- [Your goal]:
Only one stretch of the data is wanted: the line containing "def swapping (wb", the line containing "(Thread.pend (worker 2 5 0) [⟨2, 5, true⟩]).pendingValue", and every line between them, copied exactly.
(Beginning of Data for review)
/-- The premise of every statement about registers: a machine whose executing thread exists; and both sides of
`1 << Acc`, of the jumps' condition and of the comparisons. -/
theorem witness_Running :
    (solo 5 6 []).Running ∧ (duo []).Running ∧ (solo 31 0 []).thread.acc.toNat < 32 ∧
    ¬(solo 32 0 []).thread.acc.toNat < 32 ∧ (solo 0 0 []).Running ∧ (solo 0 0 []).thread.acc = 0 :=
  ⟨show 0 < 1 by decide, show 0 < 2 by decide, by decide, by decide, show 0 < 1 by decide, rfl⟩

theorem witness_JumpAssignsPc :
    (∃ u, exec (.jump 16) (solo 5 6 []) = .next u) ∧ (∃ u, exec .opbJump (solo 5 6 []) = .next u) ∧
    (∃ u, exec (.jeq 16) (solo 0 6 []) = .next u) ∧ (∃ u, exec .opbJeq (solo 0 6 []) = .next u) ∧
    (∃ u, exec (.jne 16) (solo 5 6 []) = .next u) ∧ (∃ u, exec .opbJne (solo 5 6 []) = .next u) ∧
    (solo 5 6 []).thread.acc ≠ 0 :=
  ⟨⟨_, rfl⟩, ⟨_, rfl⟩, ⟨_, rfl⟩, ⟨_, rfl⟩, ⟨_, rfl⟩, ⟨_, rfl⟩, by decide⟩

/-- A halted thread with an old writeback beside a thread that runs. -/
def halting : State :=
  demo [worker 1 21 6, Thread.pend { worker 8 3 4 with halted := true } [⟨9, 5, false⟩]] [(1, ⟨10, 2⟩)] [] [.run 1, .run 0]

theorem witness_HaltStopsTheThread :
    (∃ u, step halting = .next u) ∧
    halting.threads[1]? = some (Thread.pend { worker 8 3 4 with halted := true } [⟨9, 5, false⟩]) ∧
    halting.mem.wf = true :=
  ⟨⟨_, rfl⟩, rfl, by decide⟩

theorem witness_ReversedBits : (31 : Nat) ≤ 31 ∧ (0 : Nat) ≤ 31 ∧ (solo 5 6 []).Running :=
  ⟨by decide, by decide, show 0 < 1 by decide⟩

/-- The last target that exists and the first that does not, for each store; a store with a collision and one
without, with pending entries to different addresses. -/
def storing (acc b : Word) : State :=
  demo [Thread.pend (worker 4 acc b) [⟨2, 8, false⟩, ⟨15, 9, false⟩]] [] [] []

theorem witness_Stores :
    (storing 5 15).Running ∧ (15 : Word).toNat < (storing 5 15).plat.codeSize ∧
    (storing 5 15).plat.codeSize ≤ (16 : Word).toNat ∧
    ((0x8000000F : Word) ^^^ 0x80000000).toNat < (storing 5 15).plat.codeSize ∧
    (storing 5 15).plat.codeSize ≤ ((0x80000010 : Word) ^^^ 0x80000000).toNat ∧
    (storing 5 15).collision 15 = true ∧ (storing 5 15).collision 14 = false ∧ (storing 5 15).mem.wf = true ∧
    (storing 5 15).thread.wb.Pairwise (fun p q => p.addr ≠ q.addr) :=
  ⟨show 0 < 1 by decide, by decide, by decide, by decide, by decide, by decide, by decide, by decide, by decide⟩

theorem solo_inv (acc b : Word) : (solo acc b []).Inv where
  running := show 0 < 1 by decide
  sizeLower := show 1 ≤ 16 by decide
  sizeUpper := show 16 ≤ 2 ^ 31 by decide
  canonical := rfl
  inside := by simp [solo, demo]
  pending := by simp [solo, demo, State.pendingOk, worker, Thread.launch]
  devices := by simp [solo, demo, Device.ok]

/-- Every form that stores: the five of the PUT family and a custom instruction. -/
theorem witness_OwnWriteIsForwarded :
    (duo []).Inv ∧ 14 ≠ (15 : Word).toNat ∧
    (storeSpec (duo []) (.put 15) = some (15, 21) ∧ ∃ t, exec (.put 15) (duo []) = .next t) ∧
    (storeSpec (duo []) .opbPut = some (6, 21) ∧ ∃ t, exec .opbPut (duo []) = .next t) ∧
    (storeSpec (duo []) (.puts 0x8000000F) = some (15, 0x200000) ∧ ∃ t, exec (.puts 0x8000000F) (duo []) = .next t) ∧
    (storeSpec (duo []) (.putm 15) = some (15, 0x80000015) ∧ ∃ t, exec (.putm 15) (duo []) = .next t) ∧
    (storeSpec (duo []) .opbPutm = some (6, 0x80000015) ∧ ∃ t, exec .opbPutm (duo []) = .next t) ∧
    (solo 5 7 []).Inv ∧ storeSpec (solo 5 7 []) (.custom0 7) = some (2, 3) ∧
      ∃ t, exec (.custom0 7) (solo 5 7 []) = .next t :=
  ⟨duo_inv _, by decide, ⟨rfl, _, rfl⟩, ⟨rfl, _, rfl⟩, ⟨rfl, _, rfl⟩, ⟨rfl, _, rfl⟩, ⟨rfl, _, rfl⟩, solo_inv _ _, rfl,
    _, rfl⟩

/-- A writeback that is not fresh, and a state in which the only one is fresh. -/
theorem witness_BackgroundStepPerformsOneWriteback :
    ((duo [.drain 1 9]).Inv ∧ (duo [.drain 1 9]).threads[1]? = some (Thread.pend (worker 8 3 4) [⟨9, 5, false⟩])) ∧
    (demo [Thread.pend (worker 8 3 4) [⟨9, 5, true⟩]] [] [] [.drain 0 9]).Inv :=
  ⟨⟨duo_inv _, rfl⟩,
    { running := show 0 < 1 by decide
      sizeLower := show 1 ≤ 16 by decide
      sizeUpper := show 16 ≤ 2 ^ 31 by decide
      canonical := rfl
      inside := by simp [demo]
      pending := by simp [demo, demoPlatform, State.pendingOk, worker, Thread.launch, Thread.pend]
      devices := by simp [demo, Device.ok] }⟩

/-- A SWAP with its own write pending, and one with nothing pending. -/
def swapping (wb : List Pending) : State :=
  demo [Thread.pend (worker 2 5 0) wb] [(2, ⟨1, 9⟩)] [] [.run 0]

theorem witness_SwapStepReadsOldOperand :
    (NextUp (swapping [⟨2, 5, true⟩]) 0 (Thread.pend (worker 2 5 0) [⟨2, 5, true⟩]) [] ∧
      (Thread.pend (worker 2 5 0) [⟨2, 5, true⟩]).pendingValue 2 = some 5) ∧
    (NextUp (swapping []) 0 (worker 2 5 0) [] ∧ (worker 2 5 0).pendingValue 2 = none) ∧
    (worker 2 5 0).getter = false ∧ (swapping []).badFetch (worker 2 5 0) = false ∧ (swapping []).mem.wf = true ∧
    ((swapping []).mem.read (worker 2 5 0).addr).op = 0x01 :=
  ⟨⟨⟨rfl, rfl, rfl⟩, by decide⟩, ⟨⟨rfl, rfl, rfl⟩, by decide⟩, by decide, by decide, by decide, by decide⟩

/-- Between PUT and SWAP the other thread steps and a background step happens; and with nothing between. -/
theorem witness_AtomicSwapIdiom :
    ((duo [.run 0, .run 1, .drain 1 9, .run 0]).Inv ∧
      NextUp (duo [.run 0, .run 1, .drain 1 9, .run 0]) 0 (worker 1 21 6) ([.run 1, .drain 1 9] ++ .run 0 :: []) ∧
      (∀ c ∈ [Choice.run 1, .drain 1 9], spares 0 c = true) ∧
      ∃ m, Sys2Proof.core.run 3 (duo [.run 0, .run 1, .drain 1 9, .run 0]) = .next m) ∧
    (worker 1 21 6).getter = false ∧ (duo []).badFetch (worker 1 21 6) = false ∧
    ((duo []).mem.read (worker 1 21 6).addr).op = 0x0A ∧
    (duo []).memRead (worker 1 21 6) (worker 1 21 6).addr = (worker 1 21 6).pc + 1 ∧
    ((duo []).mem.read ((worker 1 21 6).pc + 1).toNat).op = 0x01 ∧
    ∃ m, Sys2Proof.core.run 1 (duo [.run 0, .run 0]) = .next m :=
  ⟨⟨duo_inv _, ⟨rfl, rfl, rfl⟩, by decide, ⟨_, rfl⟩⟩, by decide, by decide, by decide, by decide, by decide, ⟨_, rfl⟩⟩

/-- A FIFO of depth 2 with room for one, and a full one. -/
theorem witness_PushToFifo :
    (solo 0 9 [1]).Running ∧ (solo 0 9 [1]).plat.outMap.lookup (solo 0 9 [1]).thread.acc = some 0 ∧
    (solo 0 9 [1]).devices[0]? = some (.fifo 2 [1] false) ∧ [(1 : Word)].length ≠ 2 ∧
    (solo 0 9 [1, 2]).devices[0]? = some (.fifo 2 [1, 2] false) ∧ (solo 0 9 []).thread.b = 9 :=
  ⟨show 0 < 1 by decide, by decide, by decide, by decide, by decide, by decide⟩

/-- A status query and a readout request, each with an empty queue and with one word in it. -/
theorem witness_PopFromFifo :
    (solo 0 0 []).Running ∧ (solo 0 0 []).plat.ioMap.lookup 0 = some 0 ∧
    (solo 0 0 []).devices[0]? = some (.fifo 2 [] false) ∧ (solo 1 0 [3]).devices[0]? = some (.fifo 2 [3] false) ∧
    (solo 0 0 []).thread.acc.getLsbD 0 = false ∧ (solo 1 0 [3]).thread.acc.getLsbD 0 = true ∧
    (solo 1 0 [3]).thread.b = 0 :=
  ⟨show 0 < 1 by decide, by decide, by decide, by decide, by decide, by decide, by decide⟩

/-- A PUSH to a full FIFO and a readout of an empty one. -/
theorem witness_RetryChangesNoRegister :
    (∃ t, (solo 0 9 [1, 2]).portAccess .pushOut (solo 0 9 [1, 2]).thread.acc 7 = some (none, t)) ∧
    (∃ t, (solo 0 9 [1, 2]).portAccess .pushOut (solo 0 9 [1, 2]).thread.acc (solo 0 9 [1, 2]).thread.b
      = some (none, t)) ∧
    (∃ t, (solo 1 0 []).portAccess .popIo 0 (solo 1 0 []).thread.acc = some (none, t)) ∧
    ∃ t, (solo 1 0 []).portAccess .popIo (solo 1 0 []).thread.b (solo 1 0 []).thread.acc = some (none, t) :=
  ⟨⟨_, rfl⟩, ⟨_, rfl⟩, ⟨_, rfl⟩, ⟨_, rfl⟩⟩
(End of Data for review)
- [Result of this task]:
def swapping (wb : List Pending) : State :=
  demo [Thread.pend (worker 2 5 0) wb] [(2, ⟨1, 9⟩)] [] [.run 0]

theorem witness_SwapStepReadsOldOperand :
    (NextUp (swapping [⟨2, 5, true⟩]) 0 (Thread.pend (worker 2 5 0) [⟨2, 5, true⟩]) [] ∧
      (Thread.pend (worker 2 5 0) [⟨2, 5, true⟩]).pendingValue 2 = some 5) ∧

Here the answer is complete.